_Records from a dataset_

-- ==== Sys2Proof/Machine/Float.lean ====
section
/-! DEFINITION. F32, F64, packed 16-bit and special-function instructions and conversions (spec 19 R357 to R370). -/

namespace Sys2Proof.Machine

/-! Results on values and codes. -/

/-- The code of the first NaN among codes, quieted (R249). -/
def firstNanCode (t : FTy) (cs : List Nat) : Option Nat :=
  match firstNan (cs.map t.value) with
  | some (.nan s f) => some (t.nanCode s f)
  | _ => none

/-- FMIN and FMAX on codes (R359). -/
def minMaxCode (t : FTy) (greater num : Bool) (a b : Nat) : Nat :=
  let va := t.value a
  let vb := t.value b
  if num && va.isNan && !vb.isNan then b
  else if num && vb.isNan && !va.isNan then a
  else
    match firstNanCode t [a, b] with
    | some n => n
    | none => if Val.lt true va vb = greater then b else a

/-- FCMP and DCMP (R360). -/
def condFloat (c : Nat) (a b : Val) : Bool :=
  let un := a.isNan || b.isNan
  let lt := Val.lt false a b
  let gt := Val.lt false b a
  match c with
  | 0 => !un && !lt && !gt
  | 1 => un || lt || gt
  | 2 => !un && lt
  | 3 => !un && !gt
  | 4 => !un && gt
  | 5 => !un && !lt
  | 6 => un
  | _ => !un

/-- FCLASS (R361). -/
def fclassOf (a : Word) : Word :=
  let n := a.toNat
  let neg := bit n 31
  let ex := bits n 23 8
  let fr := bits n 0 23
  if ex = 255 then
    if fr = 0 then (if neg then 4 else 0x200) else if bit n 22 then 2 else 1
  else if ex = 0 then
    if fr = 0 then (if neg then 0x20 else 0x40) else if neg then 0x10 else 0x80
  else if neg then 8 else 0x100

/-- FROUND (R362). -/
def froundOf (mode : RMode) (a : Word) : Word :=
  match f32v a with
  | .nan s f => BitVec.ofNat 32 (FTy.f32.nanCode s f)
  | .inf _ => a
  | .num v =>
    let n := (v.toInt mode 0).natAbs
    BitVec.ofNat 32 (rne .f32 (.num ⟨v.s, n, 0, false⟩))

/-! Lane forms. -/

/-- An F32 result from one exact value of F32 sources. -/
def laneF (i : Instr) (q : RndSat) (n : Nat) (g : List Val → Val) (s : State) : Host.Outcome State Fault Refusal :=
  lane i (fun e s =>
    let ops := (List.range n).map fun k => f32v (e.x k)
    let (c, s1) := e.round s .f32 q ops (g ops)
    .done (e.write s1 [BitVec.ofNat 32 c])) s

/-- An F64 result from one exact value of F64 sources. -/
def laneD (i : Instr) (q : RndSat) (n : Nat) (g : List Val → Val) (s : State) : Host.Outcome State Fault Refusal :=
  lane i (fun e s =>
    let ops := (List.range n).map fun k => f64v (e.pair k)
    let (c, s1) := e.round s .f64 q ops (g ops)
    .done (e.write s1 (two (BitVec.ofNat 64 c)))) s

/-- Element j of a packed word. -/
def half (w : Word) (j : Nat) : Nat := bits w.toNat (16 * j) 16

/-- Packed results, element 0 rounded first (R365). -/
def laneH (i : Instr) (t : FTy) (q : RndSat) (n : Nat) (g : List Val → Val) (s : State) : Host.Outcome State Fault Refusal :=
  lane i (fun e s =>
    let ops (j : Nat) := (List.range n).map fun k => t.value (half (e.x k) j)
    let (c0, s1) := e.round s t q (ops 0) (g (ops 0))
    let (c1, s2) := e.round s1 t q (ops 1) (g (ops 1))
    .done (e.write s2 [BitVec.ofNat 32 (c0 + 65536 * c1)])) s

/-- The exact values of R358; rd says that the mode is RD. -/
def addV (rd : Bool) (l : List Val) : Val := Val.add rd (l.getD 0 .defaultNan) (l.getD 1 .defaultNan)
def subV (rd : Bool) (l : List Val) : Val := Val.add rd (l.getD 0 .defaultNan) (l.getD 1 .defaultNan).neg
def mulV (l : List Val) : Val := Val.mul (l.getD 0 .defaultNan) (l.getD 1 .defaultNan)
def fmaV (rd : Bool) (l : List Val) : Val := Val.fma rd (l.getD 0 .defaultNan) (l.getD 1 .defaultNan) (l.getD 2 .defaultNan)

def RndSat.rn : RndSat := ⟨.rn, false⟩
def rsOf (f : X3) : RndSat := RndSat.of f.mode.toNat
def rdOf (f : X3) : Bool := (rsOf f).mode = .rd

def execFadd (f : ShortR) (s : State) : Host.Outcome State Fault Refusal := laneF (.fadd f) .rn 2 (addV false) s
def execFsub (f : ShortR) (s : State) : Host.Outcome State Fault Refusal := laneF (.fsub f) .rn 2 (subV false) s
def execFmul (f : ShortR) (s : State) : Host.Outcome State Fault Refusal := laneF (.fmul f) .rn 2 mulV s

def minMaxWord (greater num : Bool) (a b : Word) : Word := BitVec.ofNat 32 (minMaxCode .f32 greater num a.toNat b.toNat)
def minMaxDword (greater num : Bool) (a b : Dword) : Dword := BitVec.ofNat 64 (minMaxCode .f64 greater num a.toNat b.toNat)

def execFmin (f : ShortR) (s : State) : Host.Outcome State Fault Refusal := lane2 (.fmin f) (minMaxWord false false) s
def execFmax (f : ShortR) (s : State) : Host.Outcome State Fault Refusal := lane2 (.fmax f) (minMaxWord true false) s
def execFcmplt (f : ShortR) (s : State) : Host.Outcome State Fault Refusal :=
  lane2 (.fcmplt f) (fun a b => flagWord (condFloat 2 (f32v a) (f32v b))) s

def execFaddLong (f : X3) (s : State) : Host.Outcome State Fault Refusal := laneF (.faddLong f) (rsOf f) 2 (addV (rdOf f)) s
def execFsubLong (f : X3) (s : State) : Host.Outcome State Fault Refusal := laneF (.fsubLong f) (rsOf f) 2 (subV (rdOf f)) s
def execFmulLong (f : X3) (s : State) : Host.Outcome State Fault Refusal := laneF (.fmulLong f) (rsOf f) 2 mulV s
def execFma (f : X3) (s : State) : Host.Outcome State Fault Refusal := laneF (.fma f) (rsOf f) 3 (fmaV (rdOf f)) s
def execFminLong (f : X3) (s : State) : Host.Outcome State Fault Refusal := lane2 (.fminLong f) (minMaxWord false (f.mode = 1)) s
def execFmaxLong (f : X3) (s : State) : Host.Outcome State Fault Refusal := lane2 (.fmaxLong f) (minMaxWord true (f.mode = 1)) s
def execFcmp (f : X3) (s : State) : Host.Outcome State Fault Refusal :=
  lane2 (.fcmp f) (fun a b => flagWord (condFloat f.mode.toNat (f32v a) (f32v b))) s
def execFclass (f : X3) (s : State) : Host.Outcome State Fault Refusal := lane1 (.fclass f) fclassOf s
def execFround (f : X3) (s : State) : Host.Outcome State Fault Refusal := lane1 (.fround f) (froundOf (rsOf f).mode) s
def execFabs (f : X3) (s : State) : Host.Outcome State Fault Refusal := lane1 (.fabs f) (fun a => a &&& 0x7FFFFFFF) s
def execFneg (f : X3) (s : State) : Host.Outcome State Fault Refusal := lane1 (.fneg f) (fun a => a ^^^ 0x80000000) s

def execDadd (f : X3) (s : State) : Host.Outcome State Fault Refusal := laneD (.dadd f) (rsOf f) 2 (addV (rdOf f)) s
def execDsub (f : X3) (s : State) : Host.Outcome State Fault Refusal := laneD (.dsub f) (rsOf f) 2 (subV (rdOf f)) s
def execDmul (f : X3) (s : State) : Host.Outcome State Fault Refusal := laneD (.dmul f) (rsOf f) 2 mulV s
def execDfma (f : X3) (s : State) : Host.Outcome State Fault Refusal := laneD (.dfma f) (rsOf f) 3 (fmaV (rdOf f)) s
def execDmin (f : X3) (s : State) : Host.Outcome State Fault Refusal :=
  lane (.dmin f) (fun e s => .done (e.write s (two (minMaxDword false (f.mode = 1) (e.pair 0) (e.pair 1))))) s
def execDmax (f : X3) (s : State) : Host.Outcome State Fault Refusal :=
  lane (.dmax f) (fun e s => .done (e.write s (two (minMaxDword true (f.mode = 1) (e.pair 0) (e.pair 1))))) s
def execDcmp (f : X3) (s : State) : Host.Outcome State Fault Refusal :=
  lane (.dcmp f) (fun e s => .done (e.write s [flagWord (condFloat f.mode.toNat (f64v (e.pair 0)) (f64v (e.pair 1)))])) s

/-- The element format of a packed form (R365). -/
def halfOf (f : X3) : FTy := if f.mode.toNat / 16 % 2 = 1 then .f16 else .bf16

def execHadd2 (f : X3) (s : State) : Host.Outcome State Fault Refusal := laneH (.hadd2 f) (halfOf f) (rsOf f) 2 (addV (rdOf f)) s
def execHmul2 (f : X3) (s : State) : Host.Outcome State Fault Refusal := laneH (.hmul2 f) (halfOf f) (rsOf f) 2 mulV s
def execHfma2 (f : X3) (s : State) : Host.Outcome State Fault Refusal := laneH (.hfma2 f) (halfOf f) (rsOf f) 3 (fmaV (rdOf f)) s

def minMaxHalves (t : FTy) (greater num : Bool) (a b : Word) : Word :=
  BitVec.ofNat 32 (minMaxCode t greater num (half a 0) (half b 0) + 65536 * minMaxCode t greater num (half a 1) (half b 1))

def execHmin2 (f : X3) (s : State) : Host.Outcome State Fault Refusal :=
  lane2 (.hmin2 f) (minMaxHalves (halfOf f) false (f.mode.toNat % 2 = 1)) s
def execHmax2 (f : X3) (s : State) : Host.Outcome State Fault Refusal :=
  lane2 (.hmax2 f) (minMaxHalves (halfOf f) true (f.mode.toNat % 2 = 1)) s

/-! Conversions (R366 to R369). -/

/-- The types of CVT (R367). -/
inductive CvtTy where
  | float (t : FTy)
  | int (signed : Bool) (w : Nat)
  deriving DecidableEq, Repr

/-- The type of a code; codes that are none stop at decode. -/
def CvtTy.of (c : Nat) : CvtTy :=
  match c with
  | 0 => .float .f32 | 1 => .float .f64 | 2 => .float .bf16 | 3 => .float .f16 | 4 => .float .e4m3
  | 5 => .float .e5m2 | 6 => .float .e2m3 | 7 => .float .e3m2 | 8 => .float .e2m1
  | 0x10 => .int true 8 | 0x11 => .int true 16 | 0x12 => .int true 32 | 0x13 => .int true 64
  | 0x14 => .int false 8 | 0x15 => .int false 16 | 0x16 => .int false 32 | _ => .int false 64

def intMin (signed : Bool) (w : Nat) : Int := if signed then -(2 ^ (w - 1) : Nat) else 0
def intMax (signed : Bool) (w : Nat) : Int := if signed then (2 ^ (w - 1) : Nat) - 1 else (2 ^ w : Nat) - 1

/-- An integer as the registers hold it (R368): extended to 32 bits by its type. -/
def intWords (signed : Bool) (w : Nat) (x : Int) : List Word :=
  let v := wrap w x
  if w = 64 then two (BitVec.ofNat 64 v) else [BitVec.ofInt 32 (if signed then sval w v else v)]

/-- A floating code as the registers hold it (R368). -/
def codeWords (t : FTy) (c : Nat) : List Word :=
  match t with
  | .f64 => two (BitVec.ofNat 64 c)
  | _ => [BitVec.ofNat 32 c]

/-- Floating to integer (R253). -/
def floatToInt (mode : RMode) (d : Nat) (signed : Bool) (w : Nat) (v : Val) : Int :=
  match v with
  | .nan _ _ => 0
  | .inf s => if s then intMin signed w else intMax signed w
  | .num x => clampInt (x.toInt mode d) (intMin signed w) (intMax signed w)

/-- Integer to integer (R253). -/
def intToInt (sat signed : Bool) (w : Nat) (x : Int) : Int :=
  if sat then clampInt x (intMin signed w) (intMax signed w)
  else if signed then sval w (wrap w x) else wrap w x

/-- The source's exact value or its integer. -/
def CvtTy.read (t : CvtTy) (x : Nat) : Val ⊕ Int :=
  match t with
  | .float f => .inl (f.value (x % 2 ^ f.width))
  | .int signed w => .inr (if signed then sval w x else (x % 2 ^ w : Nat))

/-- CVT (R369). -/
def execCvt (f : X3) (s : State) : Host.Outcome State Fault Refusal :=
  lane (.cvt f) (fun e s =>
    let q := RndSat.of f.e.toNat
    let x := match e.vals.getD 0 [] with | [lo, hi] => (hi ++ lo : Dword).toNat | l => (l.getD 0 0).toNat
    match (CvtTy.of f.mode.toNat).read x, CvtTy.of f.b.toNat with
    | .inl v, .float t =>
      let (c, s1) := e.round s t q [v] v
      .done (e.write s1 (codeWords t c))
    | .inr n, .float t =>
      let (c, s1) := e.round s t q [] (.num (.ofInt n))
      .done (e.write s1 (codeWords t c))
    | .inl v, .int signed w =>
      let (d, s1) := if q.mode = .sr then s.draw32 e.r else (0, s)
      .done (e.write s1 (intWords signed w (floatToInt q.mode d.toNat signed w v)))
    | .inr n, .int signed w => .done (e.write s (intWords signed w (intToInt q.sat signed w n)))) s

/-! Special functions (R370). -/

def laneSf (i : Instr) (fn : SFn) (s : State) : Host.Outcome State Fault Refusal := laneF i .rn 1 (fun l => fn.eval (l.getD 0 .defaultNan)) s

def execRcp (f : X3) (s : State) : Host.Outcome State Fault Refusal := laneSf (.rcp f) .rcp s
def execRsq (f : X3) (s : State) : Host.Outcome State Fault Refusal := laneSf (.rsq f) .rsq s
def execSqrt (f : X3) (s : State) : Host.Outcome State Fault Refusal := laneSf (.sqrt f) .sqrt s
def execLog2 (f : X3) (s : State) : Host.Outcome State Fault Refusal := laneSf (.log2 f) .log2 s
def execExp2 (f : X3) (s : State) : Host.Outcome State Fault Refusal := laneSf (.exp2 f) .exp2 s
def execSin (f : X3) (s : State) : Host.Outcome State Fault Refusal := laneSf (.sin f) .sin s
def execCos (f : X3) (s : State) : Host.Outcome State Fault Refusal := laneSf (.cos f) .cos s
def execTanh (f : X3) (s : State) : Host.Outcome State Fault Refusal := laneSf (.tanh f) .tanh s

end Sys2Proof.Machine
end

_Required action_
In the entries above, find the line holding "0x13 => .int true 64" and the line holding "def intWords (signed"; print both of them and every line between, exactly, and nothing else.

_Finished task_
  | 0x10 => .int true 8 | 0x11 => .int true 16 | 0x12 => .int true 32 | 0x13 => .int true 64
  | 0x14 => .int false 8 | 0x15 => .int false 16 | 0x16 => .int false 32 | _ => .int false 64

def intMin (signed : Bool) (w : Nat) : Int := if signed then -(2 ^ (w - 1) : Nat) else 0
def intMax (signed : Bool) (w : Nat) : Int := if signed then (2 ^ (w - 1) : Nat) - 1 else (2 ^ w : Nat) - 1

/-- An integer as the registers hold it (R368): extended to 32 bits by its type. -/
def intWords (signed : Bool) (w : Nat) (x : Int) : List Word :=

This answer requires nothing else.